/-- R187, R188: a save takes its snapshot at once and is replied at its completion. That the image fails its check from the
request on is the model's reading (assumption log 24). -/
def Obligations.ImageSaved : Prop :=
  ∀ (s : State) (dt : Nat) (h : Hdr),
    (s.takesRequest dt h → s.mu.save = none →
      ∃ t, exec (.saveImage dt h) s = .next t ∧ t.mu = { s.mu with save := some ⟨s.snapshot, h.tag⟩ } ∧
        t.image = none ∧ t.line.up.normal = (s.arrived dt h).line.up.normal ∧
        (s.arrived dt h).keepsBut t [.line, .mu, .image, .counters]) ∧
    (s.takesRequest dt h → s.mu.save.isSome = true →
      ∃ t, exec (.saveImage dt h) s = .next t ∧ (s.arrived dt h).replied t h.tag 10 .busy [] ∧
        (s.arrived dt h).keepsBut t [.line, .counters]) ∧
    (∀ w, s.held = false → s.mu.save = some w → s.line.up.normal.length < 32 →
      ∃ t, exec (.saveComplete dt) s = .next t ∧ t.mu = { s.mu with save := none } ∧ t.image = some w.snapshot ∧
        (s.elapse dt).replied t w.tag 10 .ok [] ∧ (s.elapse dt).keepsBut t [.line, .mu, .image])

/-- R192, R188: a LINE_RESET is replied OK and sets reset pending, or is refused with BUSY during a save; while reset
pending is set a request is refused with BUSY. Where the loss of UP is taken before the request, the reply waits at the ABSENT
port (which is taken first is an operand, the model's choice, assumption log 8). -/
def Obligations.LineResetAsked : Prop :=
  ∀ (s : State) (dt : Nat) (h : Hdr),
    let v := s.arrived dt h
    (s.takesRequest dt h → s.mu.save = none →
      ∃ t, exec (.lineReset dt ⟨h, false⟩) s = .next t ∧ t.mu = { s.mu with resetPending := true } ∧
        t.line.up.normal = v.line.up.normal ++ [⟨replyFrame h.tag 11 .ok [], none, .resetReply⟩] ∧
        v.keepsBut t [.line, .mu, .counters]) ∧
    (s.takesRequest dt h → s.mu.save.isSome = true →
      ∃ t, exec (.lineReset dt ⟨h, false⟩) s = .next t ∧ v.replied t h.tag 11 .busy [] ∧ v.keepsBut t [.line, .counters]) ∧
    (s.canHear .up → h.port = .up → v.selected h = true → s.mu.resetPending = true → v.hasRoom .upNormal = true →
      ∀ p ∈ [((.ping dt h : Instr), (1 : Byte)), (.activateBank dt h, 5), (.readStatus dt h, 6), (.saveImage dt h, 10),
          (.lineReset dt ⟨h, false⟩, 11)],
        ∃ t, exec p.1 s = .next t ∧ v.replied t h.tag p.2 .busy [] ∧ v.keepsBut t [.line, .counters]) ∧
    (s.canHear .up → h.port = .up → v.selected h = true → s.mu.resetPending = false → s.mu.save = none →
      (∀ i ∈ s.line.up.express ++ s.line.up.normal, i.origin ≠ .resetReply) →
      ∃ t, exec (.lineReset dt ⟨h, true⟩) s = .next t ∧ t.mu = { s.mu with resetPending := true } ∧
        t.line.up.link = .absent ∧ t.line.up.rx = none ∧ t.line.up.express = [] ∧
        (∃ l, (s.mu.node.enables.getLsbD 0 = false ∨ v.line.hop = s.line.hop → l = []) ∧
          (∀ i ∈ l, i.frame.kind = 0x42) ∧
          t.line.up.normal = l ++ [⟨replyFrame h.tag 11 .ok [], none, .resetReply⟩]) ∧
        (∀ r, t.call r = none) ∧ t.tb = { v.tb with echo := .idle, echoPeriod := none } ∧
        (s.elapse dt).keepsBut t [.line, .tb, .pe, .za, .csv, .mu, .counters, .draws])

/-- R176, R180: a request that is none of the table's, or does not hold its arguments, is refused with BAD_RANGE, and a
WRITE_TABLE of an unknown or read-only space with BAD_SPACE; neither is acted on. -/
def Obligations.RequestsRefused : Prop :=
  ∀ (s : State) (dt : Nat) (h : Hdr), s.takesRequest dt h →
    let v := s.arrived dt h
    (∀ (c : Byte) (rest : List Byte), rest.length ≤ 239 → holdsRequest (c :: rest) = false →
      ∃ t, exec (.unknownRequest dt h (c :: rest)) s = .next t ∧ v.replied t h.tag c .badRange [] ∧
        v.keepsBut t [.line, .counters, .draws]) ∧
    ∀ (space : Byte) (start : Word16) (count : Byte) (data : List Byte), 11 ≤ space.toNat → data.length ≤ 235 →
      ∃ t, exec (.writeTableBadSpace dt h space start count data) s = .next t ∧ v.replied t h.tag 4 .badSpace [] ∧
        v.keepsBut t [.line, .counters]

________________________________________

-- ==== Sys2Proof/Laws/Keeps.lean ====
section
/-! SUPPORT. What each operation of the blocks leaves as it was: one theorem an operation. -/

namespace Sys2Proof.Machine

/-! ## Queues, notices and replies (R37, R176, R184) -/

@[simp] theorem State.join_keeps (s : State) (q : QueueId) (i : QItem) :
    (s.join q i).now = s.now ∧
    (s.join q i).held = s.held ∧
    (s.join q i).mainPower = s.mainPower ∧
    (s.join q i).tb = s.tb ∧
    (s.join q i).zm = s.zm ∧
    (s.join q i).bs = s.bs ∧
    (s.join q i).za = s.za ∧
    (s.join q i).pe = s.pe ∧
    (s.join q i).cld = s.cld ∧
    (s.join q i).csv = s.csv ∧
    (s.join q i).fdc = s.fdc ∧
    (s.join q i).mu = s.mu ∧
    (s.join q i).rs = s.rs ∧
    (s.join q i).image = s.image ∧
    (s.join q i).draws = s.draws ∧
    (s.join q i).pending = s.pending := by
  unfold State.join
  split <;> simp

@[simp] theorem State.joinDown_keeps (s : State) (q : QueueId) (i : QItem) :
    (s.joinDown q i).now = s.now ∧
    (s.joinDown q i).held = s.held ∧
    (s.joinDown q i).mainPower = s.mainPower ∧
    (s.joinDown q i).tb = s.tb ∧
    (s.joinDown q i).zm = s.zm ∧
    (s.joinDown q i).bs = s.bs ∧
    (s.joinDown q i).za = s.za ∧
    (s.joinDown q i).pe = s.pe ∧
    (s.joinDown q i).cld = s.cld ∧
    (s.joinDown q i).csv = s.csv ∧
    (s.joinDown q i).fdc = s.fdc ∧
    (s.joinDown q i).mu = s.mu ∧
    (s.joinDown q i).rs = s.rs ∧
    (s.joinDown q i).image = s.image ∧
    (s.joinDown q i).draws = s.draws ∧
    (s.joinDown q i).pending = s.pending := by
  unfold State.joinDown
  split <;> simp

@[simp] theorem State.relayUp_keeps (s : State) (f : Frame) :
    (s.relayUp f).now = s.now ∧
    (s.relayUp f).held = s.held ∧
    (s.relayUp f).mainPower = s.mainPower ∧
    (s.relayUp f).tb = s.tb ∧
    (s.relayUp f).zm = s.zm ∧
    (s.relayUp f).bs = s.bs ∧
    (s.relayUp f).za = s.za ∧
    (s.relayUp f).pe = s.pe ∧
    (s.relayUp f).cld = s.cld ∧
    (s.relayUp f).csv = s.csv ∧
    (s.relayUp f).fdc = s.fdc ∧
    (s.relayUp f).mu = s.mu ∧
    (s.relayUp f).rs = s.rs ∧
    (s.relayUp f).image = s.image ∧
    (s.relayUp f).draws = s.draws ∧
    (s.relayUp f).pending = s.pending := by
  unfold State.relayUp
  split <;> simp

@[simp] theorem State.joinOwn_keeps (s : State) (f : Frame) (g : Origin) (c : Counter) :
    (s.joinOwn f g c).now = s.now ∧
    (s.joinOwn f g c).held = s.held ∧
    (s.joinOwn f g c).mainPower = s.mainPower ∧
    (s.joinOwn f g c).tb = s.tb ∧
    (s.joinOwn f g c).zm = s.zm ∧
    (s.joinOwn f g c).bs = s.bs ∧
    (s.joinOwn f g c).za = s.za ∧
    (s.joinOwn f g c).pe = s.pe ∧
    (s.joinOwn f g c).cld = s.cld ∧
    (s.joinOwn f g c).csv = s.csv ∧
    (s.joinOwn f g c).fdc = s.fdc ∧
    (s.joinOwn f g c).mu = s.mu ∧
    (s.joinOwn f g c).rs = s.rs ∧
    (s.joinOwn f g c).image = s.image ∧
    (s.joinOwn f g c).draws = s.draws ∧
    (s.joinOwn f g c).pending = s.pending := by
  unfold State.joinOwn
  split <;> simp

________________________________________

WHAT THE EXERCISE ASKS:
Find the lines of the material that hold the word "true" and report their count alone.

FINAL ANSWER:
6